[Data extracted from a collection]
◆ ◆ ◆ ◆

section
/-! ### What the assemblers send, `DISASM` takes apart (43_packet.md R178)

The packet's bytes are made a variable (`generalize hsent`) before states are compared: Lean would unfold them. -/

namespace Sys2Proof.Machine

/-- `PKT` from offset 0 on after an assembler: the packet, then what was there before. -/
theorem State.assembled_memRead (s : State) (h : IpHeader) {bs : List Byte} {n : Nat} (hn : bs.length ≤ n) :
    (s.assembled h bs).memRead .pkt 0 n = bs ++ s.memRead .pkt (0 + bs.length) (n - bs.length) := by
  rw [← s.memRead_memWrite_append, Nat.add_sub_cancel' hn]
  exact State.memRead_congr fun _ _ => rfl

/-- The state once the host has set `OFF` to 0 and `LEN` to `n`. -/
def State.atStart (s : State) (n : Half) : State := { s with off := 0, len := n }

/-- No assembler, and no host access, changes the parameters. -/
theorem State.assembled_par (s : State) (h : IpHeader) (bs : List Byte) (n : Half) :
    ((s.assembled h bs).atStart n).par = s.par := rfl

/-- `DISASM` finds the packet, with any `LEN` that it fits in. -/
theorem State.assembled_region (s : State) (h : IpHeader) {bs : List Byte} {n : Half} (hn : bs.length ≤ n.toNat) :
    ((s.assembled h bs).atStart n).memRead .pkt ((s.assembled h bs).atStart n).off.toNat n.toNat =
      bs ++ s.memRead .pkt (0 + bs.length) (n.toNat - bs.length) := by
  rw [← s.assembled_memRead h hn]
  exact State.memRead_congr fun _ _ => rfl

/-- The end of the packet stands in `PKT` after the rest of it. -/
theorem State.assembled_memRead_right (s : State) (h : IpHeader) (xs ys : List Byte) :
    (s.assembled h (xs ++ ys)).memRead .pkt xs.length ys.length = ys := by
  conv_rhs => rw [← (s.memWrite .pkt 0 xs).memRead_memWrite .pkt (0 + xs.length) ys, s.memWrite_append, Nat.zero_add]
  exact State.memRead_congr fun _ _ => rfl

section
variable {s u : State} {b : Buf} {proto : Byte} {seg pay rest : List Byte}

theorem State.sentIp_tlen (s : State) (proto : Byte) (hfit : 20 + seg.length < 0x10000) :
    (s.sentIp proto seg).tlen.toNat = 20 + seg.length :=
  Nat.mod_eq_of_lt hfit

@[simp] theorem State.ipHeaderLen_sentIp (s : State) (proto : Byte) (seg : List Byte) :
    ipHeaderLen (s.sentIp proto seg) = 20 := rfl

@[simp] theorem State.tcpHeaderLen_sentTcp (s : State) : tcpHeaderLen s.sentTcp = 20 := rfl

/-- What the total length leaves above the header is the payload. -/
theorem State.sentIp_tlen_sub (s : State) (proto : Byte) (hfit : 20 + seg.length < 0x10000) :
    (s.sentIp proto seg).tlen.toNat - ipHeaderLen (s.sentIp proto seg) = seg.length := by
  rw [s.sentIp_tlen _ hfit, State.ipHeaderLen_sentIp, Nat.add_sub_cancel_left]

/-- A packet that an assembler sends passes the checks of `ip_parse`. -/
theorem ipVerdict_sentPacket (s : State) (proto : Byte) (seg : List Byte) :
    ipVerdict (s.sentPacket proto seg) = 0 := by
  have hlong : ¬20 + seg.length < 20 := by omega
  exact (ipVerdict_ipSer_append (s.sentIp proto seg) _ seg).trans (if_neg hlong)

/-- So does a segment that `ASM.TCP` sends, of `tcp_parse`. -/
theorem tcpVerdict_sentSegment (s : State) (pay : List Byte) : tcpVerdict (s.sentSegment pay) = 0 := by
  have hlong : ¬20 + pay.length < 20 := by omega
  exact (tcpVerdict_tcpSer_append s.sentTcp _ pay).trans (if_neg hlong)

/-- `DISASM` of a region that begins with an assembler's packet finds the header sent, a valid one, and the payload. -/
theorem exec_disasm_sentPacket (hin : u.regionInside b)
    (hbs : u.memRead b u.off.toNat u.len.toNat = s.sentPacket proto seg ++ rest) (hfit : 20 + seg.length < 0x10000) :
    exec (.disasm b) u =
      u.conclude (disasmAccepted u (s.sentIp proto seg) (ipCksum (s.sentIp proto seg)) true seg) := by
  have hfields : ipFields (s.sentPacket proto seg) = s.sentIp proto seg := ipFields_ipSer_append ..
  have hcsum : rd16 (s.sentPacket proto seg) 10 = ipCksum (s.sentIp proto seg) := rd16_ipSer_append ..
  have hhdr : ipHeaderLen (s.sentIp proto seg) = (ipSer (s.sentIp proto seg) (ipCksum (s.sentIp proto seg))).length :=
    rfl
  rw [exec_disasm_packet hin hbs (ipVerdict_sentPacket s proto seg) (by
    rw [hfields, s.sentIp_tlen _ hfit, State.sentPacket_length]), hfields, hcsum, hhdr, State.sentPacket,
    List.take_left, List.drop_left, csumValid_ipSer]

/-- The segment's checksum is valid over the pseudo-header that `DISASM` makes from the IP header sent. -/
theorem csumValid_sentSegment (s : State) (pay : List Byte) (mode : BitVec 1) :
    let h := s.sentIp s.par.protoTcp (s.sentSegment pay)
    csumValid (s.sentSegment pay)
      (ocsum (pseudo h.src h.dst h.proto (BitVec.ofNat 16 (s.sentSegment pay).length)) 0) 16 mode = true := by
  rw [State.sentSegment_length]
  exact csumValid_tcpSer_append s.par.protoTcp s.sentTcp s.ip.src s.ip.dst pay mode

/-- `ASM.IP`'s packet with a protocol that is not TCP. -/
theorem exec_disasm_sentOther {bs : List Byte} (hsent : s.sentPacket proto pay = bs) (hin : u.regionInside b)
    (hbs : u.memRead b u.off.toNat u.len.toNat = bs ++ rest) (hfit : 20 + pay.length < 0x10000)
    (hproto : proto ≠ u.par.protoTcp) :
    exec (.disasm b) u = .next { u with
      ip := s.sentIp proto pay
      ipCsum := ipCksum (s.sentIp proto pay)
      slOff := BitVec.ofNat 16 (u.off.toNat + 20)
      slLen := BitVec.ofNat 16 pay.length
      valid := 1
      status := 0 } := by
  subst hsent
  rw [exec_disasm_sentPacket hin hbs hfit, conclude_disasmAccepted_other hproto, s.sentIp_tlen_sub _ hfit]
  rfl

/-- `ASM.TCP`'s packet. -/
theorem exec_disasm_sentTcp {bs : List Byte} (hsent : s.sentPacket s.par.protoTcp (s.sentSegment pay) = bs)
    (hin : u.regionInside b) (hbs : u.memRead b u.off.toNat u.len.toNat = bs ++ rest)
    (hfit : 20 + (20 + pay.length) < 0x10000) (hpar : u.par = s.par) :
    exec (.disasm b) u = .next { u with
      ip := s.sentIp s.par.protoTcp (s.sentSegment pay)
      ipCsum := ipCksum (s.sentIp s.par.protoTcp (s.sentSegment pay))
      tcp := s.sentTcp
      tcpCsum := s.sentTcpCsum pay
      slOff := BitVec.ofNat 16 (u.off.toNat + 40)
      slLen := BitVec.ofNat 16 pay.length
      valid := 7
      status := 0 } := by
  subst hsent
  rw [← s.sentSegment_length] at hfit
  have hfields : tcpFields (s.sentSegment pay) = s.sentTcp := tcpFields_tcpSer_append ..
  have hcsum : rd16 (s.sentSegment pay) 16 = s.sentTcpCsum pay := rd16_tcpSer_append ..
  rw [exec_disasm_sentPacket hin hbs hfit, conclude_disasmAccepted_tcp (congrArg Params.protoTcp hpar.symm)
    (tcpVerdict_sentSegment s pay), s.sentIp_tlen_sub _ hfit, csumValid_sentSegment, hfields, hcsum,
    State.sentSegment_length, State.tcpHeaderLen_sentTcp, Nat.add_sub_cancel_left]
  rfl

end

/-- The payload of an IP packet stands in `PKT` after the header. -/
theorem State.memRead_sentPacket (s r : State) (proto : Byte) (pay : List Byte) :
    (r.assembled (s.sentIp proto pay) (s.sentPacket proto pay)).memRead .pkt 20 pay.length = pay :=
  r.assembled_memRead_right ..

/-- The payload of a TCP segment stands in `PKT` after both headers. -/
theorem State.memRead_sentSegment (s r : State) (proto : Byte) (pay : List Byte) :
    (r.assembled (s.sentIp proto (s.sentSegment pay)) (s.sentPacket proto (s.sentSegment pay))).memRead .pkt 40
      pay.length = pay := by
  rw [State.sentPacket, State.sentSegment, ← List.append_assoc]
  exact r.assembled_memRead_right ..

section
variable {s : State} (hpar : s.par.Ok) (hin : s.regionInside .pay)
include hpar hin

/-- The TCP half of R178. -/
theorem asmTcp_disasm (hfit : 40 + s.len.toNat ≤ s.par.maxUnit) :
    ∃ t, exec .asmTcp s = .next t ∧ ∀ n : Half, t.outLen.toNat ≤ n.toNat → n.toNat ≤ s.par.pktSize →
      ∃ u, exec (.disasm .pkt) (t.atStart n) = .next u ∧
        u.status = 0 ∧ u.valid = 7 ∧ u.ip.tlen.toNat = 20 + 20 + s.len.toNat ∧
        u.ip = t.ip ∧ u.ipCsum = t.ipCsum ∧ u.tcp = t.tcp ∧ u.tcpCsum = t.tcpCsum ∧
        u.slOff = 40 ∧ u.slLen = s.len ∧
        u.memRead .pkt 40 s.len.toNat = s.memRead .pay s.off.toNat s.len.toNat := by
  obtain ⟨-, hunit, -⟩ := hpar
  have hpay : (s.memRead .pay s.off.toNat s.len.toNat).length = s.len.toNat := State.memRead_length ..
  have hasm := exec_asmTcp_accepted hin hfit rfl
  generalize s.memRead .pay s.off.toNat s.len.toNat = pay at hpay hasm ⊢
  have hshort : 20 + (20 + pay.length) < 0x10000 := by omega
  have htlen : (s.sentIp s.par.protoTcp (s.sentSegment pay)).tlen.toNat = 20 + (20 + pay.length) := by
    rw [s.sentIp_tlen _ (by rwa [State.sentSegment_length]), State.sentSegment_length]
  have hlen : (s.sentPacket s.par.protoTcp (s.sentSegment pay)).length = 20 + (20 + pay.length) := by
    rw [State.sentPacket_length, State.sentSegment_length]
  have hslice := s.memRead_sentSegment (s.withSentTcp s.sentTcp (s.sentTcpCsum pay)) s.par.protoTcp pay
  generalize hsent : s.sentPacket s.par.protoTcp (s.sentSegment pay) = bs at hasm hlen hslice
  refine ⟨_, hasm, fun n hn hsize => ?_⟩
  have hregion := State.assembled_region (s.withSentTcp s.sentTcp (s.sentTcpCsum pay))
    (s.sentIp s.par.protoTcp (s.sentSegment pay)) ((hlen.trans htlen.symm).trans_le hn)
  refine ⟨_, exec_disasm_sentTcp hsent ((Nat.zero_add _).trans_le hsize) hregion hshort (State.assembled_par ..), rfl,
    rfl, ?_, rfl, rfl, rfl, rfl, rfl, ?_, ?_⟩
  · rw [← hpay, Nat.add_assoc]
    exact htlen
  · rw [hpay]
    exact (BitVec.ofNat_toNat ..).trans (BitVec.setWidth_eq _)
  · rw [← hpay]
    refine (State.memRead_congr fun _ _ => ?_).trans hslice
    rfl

◆ ◆ ◆ ◆

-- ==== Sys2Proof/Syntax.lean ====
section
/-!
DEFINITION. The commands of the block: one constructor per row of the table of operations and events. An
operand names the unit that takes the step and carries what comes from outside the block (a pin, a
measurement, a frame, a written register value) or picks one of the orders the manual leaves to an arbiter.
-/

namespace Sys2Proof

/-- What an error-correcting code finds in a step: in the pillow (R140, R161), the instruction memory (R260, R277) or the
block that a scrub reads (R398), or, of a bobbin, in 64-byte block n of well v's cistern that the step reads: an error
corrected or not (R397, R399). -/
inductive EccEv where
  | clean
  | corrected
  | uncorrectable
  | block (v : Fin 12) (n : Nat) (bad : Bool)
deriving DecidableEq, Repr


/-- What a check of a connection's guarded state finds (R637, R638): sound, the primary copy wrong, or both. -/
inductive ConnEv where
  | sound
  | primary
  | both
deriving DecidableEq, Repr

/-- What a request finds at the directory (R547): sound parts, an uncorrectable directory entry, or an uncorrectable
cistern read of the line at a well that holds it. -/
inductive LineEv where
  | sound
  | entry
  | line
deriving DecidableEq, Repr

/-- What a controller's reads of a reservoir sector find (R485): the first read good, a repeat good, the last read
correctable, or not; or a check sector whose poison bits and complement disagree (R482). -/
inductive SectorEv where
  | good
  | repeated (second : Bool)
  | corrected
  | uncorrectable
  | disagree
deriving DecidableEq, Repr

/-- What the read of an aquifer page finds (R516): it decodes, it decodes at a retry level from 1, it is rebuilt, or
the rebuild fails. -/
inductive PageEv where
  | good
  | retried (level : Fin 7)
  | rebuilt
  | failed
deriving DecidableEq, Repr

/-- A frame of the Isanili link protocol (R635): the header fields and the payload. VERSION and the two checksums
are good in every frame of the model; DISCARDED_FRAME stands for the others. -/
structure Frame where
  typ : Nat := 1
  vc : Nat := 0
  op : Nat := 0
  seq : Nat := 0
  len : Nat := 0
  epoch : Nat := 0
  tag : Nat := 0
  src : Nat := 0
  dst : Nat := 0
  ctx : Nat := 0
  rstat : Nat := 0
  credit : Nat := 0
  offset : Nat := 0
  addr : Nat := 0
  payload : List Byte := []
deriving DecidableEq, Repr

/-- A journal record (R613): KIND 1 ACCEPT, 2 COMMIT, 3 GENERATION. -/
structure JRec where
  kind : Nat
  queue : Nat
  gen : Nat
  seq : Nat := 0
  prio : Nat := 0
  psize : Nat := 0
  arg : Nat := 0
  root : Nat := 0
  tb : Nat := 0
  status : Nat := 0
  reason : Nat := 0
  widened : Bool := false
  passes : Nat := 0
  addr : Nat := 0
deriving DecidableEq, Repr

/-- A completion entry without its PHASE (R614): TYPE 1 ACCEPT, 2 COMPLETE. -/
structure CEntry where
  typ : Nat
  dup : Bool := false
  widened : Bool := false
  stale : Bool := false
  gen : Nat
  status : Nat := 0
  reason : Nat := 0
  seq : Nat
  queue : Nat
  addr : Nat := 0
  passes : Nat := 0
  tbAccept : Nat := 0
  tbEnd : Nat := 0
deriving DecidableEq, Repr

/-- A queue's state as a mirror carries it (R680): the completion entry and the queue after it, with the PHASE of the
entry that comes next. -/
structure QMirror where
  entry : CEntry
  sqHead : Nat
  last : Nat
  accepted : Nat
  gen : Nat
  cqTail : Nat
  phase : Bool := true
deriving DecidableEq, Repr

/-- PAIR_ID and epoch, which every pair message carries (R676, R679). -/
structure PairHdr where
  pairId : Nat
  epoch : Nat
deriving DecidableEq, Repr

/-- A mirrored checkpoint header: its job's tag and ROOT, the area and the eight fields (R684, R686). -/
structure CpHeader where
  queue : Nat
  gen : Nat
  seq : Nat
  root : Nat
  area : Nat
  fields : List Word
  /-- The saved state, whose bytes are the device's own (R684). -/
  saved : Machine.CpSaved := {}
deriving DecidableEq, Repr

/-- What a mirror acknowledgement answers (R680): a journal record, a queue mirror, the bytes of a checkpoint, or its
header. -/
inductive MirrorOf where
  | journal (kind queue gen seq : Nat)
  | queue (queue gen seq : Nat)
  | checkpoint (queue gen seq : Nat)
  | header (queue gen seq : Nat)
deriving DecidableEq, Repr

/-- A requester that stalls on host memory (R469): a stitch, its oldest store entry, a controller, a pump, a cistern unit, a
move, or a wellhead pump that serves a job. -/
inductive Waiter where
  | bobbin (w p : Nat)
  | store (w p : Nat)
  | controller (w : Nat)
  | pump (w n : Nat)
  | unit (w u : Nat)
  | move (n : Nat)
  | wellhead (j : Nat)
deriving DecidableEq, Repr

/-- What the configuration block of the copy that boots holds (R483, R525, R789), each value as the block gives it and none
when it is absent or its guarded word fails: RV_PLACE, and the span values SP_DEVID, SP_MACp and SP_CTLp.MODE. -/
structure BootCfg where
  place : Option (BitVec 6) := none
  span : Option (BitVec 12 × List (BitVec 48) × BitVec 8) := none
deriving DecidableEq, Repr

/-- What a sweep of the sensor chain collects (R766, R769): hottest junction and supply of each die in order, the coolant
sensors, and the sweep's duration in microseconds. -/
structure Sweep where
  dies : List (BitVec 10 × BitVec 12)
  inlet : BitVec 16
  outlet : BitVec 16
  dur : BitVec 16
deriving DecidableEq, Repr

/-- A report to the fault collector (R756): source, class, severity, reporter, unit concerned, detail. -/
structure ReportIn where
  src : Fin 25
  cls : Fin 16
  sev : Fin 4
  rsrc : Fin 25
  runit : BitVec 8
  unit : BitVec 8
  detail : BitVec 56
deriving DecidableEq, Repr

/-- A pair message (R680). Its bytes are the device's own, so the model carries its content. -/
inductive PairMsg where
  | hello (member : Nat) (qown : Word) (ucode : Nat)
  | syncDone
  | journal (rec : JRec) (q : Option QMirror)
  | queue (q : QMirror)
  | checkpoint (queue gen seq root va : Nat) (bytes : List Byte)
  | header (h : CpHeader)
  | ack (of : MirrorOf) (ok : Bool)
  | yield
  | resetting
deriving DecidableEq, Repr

◆ ◆ ◆ ◆

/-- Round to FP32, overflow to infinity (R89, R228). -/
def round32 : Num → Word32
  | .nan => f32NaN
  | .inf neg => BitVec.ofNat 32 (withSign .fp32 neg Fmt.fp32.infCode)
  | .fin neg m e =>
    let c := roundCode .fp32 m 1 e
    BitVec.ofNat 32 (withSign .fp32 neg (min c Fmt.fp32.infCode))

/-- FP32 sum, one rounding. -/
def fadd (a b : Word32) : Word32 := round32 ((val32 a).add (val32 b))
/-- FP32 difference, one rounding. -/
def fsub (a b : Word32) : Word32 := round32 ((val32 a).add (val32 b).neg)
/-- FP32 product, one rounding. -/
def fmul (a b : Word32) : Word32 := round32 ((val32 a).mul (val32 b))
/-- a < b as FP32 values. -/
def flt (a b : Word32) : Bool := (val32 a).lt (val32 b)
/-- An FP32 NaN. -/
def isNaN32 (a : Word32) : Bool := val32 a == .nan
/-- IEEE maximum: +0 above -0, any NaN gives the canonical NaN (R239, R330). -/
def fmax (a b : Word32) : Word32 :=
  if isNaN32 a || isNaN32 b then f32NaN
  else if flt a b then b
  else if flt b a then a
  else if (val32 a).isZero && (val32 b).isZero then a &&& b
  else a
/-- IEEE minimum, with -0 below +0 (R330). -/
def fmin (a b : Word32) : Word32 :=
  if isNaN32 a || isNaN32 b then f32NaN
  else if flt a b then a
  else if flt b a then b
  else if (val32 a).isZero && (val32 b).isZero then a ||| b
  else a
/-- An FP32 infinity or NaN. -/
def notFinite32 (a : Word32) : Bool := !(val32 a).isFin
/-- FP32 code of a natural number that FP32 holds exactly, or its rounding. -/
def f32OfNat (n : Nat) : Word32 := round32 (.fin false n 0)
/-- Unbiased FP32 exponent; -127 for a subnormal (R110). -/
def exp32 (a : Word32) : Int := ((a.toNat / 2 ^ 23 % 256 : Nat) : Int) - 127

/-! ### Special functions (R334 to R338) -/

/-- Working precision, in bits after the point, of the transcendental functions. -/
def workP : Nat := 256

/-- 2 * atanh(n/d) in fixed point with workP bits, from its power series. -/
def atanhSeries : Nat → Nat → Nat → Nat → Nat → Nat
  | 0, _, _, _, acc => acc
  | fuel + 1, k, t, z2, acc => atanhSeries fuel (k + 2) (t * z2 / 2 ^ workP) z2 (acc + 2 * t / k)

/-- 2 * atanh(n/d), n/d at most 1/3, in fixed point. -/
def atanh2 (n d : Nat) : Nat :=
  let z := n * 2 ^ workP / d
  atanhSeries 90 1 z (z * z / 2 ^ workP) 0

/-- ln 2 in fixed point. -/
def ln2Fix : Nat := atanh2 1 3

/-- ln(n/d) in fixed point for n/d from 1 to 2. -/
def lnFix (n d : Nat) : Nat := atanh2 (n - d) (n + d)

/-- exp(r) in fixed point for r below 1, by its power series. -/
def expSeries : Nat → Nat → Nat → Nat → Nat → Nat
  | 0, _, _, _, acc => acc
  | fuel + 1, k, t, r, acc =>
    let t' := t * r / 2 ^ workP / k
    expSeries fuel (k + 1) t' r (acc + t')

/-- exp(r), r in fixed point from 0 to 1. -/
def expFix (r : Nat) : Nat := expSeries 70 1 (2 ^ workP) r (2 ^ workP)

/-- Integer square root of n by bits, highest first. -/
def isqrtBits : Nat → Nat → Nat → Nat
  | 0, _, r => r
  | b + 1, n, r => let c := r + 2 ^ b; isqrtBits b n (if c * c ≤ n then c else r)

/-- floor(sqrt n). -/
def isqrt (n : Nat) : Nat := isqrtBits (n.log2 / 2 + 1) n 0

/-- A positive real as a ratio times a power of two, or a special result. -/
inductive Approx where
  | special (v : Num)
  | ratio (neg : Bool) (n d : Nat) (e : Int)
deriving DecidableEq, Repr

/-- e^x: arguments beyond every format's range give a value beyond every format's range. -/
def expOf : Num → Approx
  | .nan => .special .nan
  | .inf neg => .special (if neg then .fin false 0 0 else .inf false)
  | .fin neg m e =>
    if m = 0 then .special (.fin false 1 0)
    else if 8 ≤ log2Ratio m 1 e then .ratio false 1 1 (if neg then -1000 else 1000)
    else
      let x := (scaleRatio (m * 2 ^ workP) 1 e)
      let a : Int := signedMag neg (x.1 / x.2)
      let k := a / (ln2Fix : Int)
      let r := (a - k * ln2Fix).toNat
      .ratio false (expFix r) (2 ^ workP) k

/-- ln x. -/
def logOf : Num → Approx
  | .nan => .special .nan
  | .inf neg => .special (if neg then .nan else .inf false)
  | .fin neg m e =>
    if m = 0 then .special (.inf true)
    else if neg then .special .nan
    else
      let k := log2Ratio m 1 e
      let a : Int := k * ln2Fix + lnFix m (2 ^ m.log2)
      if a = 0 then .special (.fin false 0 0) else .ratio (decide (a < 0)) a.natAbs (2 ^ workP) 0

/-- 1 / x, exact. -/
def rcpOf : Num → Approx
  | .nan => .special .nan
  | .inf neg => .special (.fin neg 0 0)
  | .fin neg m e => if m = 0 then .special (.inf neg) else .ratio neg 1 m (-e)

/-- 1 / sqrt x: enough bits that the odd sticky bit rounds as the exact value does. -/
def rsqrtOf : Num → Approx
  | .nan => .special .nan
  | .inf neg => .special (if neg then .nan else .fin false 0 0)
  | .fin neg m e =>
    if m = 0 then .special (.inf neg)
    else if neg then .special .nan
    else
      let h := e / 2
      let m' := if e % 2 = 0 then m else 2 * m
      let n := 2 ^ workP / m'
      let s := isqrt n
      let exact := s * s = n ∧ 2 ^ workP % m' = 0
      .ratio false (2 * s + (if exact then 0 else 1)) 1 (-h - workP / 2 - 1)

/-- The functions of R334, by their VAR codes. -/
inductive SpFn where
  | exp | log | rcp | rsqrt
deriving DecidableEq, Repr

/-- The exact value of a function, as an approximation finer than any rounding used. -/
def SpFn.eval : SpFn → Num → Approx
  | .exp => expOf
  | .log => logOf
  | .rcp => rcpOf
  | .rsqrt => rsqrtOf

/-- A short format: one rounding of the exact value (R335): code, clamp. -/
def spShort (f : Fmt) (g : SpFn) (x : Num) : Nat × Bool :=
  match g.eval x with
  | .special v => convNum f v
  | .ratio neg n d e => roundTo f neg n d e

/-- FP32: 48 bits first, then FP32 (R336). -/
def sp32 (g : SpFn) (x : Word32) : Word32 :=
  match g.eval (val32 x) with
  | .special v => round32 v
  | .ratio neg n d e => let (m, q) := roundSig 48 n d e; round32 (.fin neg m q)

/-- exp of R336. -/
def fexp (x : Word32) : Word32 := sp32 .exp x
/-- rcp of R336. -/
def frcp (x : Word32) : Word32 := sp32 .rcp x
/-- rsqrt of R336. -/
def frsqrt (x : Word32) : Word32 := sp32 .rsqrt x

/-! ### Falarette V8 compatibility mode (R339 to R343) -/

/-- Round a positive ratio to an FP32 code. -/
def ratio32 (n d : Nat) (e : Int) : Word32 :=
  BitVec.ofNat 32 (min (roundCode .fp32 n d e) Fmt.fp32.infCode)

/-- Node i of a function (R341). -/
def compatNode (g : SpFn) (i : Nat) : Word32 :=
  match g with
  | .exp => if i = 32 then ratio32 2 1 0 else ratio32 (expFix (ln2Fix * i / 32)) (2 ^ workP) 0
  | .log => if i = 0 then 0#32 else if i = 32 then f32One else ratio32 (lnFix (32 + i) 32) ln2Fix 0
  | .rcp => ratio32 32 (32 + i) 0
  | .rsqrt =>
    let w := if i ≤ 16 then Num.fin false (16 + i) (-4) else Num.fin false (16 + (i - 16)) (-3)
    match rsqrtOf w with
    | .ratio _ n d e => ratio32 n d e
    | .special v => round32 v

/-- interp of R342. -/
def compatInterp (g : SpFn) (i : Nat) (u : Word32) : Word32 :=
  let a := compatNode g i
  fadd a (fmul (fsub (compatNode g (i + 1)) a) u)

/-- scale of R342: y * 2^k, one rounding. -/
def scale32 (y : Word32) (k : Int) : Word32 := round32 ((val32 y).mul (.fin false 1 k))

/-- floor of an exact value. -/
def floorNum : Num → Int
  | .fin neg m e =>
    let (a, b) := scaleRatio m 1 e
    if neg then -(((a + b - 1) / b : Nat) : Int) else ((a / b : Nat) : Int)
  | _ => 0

◆ ◆ ◆ ◆

▶ Task:
From the records above, extract exactly and only the lines that begin at the line with "subnormal (R110). -/" and stop after the line with "by its power series. -/".

▶ Exercise response:
/-- Unbiased FP32 exponent; -127 for a subnormal (R110). -/
def exp32 (a : Word32) : Int := ((a.toNat / 2 ^ 23 % 256 : Nat) : Int) - 127

/-! ### Special functions (R334 to R338) -/

/-- Working precision, in bits after the point, of the transcendental functions. -/
def workP : Nat := 256

/-- 2 * atanh(n/d) in fixed point with workP bits, from its power series. -/
def atanhSeries : Nat → Nat → Nat → Nat → Nat → Nat
  | 0, _, _, _, acc => acc
  | fuel + 1, k, t, z2, acc => atanhSeries fuel (k + 2) (t * z2 / 2 ^ workP) z2 (acc + 2 * t / k)

/-- 2 * atanh(n/d), n/d at most 1/3, in fixed point. -/
def atanh2 (n d : Nat) : Nat :=
  let z := n * 2 ^ workP / d
  atanhSeries 90 1 z (z * z / 2 ^ workP) 0

/-- ln 2 in fixed point. -/
def ln2Fix : Nat := atanh2 1 3

/-- ln(n/d) in fixed point for n/d from 1 to 2. -/
def lnFix (n d : Nat) : Nat := atanh2 (n - d) (n + d)

/-- exp(r) in fixed point for r below 1, by its power series. -/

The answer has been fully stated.